/-- An entry written back to the directory: 64 bytes whose layout the spec does not give, so that free values stand in memory (log entry 31). -/
def State.evict (s : State) (node : Nat) : State :=
  let s := match s.engineAddr (s.rd Reg.peerDirectoryWindow 0) (node * 64) 64 with
    | none => s
    | some a => let d := s.drawBytes 64
                d.2.memWrite a d.1
  s.modPeer node fun p => { p with cached := false }

/-- A peer's entry is needed: a miss starts the fetch of its directory entry, in the place of the least recently used entry that may go; false when none can (R249). -/
def State.touchPeer (s : State) (node : Nat) : Bool × State :=
  let p := s.peer node
  if p.cached then (true, s.modPeer node fun p => { p with used := s.tick })
  else if p.fetching then (true, s)
  else
    let s := s.inc Reg.peerCacheMisses 0 1
    let full := decide (8192 ≤ (s.peers.filter fun q => q.2.cached || q.2.fetching).length)
    let victim := bestBy (fun a b => decide (tickDiff a.2.used b.2.used < 0)) (s.peers.filter fun q => q.2.evictable)
    match full, victim with
    | true, none => (false, s)
    | true, some v => (true, (s.evict v.1).modPeer node fun p => { p with fetching := true })
    | false, _ => (true, s.modPeer node fun p => { p with fetching := true })

/-- A unit needs a peer: its entry is fetched on a miss, and a join started with an Unknown one, or with a Dead one MaxFrameLifeTicks after its declaration (R245, R247). -/
def State.needPeer (s : State) (node : Nat) : State :=
  let s := (s.touchPeer node).2
  let p := s.peer node
  if p.state = 0 ∨ (p.state = 4 ∧ s.elapsed p.deadTick (s.rd Reg.maxFrameLifeTicks 0)) then
    if p.cached then s.startJoin node else s.modPeer node fun p => { p with wantJoin := true }
  else s

/-! ## Hand-over (R205, R206, R225, R234) -/

/-- Whether new frames may be numbered for a peer now. -/
def Peer.open_ (p : Peer) : Bool := p.cached && p.state == 2 && !p.asleep && !p.waking

/-- Free credits at a peer (R225). -/
def Peer.freeCredits (p : Peer) : Nat := p.credits - p.creditsOut - p.creditEnds.length

def reqKey (node seq : Nat) : Nat := node * 2 ^ 32 + seq

/-- A frame numbered in its flow and outstanding from now on; an ATOMIC takes a credit and its request is recorded. -/
def State.launch (s : State) (node : Nat) (r : SendRec) : State :=
  let c := r.frame.cls
  let p := s.peer node
  let f := p.flow c
  let n := f.num f.next
  let aux := if c = 1 then s.rd Reg.incarnation 0 % 2 ^ 16 * 2 ^ 14 + p.inc % 2 ^ 14 else r.frame.aux
  let fr := { r.frame with seq := n, aux := aux, ackNow := r.frame.ackNow || (c != 1 && decide (3072 ≤ f.sent.length + 1)) }
  let pour := decide (r.pace ≤ 1)
  let w := if r.route.isSome then (r.route, s) else if pour then s.pickRunner r.plan node r.pace else s.pickRoute node
  let o := w.2.nextOrd
  let r := { r with
    frame := fr, route := w.1, firstTick := s.tick, lastTick := s.tick, ord := o.1, due := pour || w.1.isSome, sends := if pour || w.1.isSome then 0 else 1 }
  let s := o.2.modPeer node fun p => p.modFlow c fun f => { f with sent := Tab.put f.sent f.next r, next := f.next + 1 }
  if c = 1 then
    { (s.modPeer node fun p => { p with creditsOut := p.creditsOut + 1 }) with
      atomReqs := Tab.put s.atomReqs (reqKey node n) { dst := node, seq := n, why := r.why, tries := 0, tick := s.tick } }
  else s

/-- Whether a frame of class c can be numbered now. -/
def Peer.ready (p : Peer) (c : Nat) : Bool := p.open_ && (p.flow c).room && (c != 1 || decide (0 < p.freeCredits))

/-- A frame handed over, or kept in the unit that built it until its peer is Live, awake, in the cache, and has room (R206, R245). -/
def State.handOver (s : State) (node : Nat) (r : SendRec) : State :=
  let s := s.needPeer node
  let p := s.peer node
  if p.ready r.frame.cls && !(p.waiting.any fun w => w.frame.cls == r.frame.cls) then s.launch node r
  else s.modPeer node fun p => { p with waiting := p.waiting ++ [r] }

/-- The first waiting frame of a peer that can go now goes. -/
def State.flushOne (s : State) (node : Nat) : Option State :=
  let p := s.peer node
  match p.waiting.findIdx? fun w => p.ready w.frame.cls with
  | none => none
  | some i => match p.waiting[i]? with
    | none => none
    | some r => some ((s.modPeer node fun p => { p with waiting := p.waiting.eraseIdx i }).launch node r)

/-- Every waiting frame of a peer that can go now goes, in order. -/
def State.flush (s : State) (node : Nat) : State :=
  let rec go : Nat → State → State
    | 0, s => s
    | n + 1, s => match s.flushOne node with
      | none => s
      | some s => go n s
  go (s.peer node).waiting.length s

/-- The data of a fetch-add: its operand (R220). -/
def atomicFrame (s : State) (node ctx heat window offset op : Nat) (operand : List Byte) : RFrame :=
  { cls := 1, src := s.nodeId, dst := node, ctx := ctx, heat := heat, window := window, offset := offset, op := op, payload := operand }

+--

= ASSIGNMENT =
Select all lines in the listing that include the word "false".

= RESULT =
  s.modPeer node fun p => { p with cached := false }
/-- A peer's entry is needed: a miss starts the fetch of its directory entry, in the place of the least recently used entry that may go; false when none can (R249). -/
    | true, none => (false, s)
    | false, _ => (true, s.modPeer node fun p => { p with fetching := true })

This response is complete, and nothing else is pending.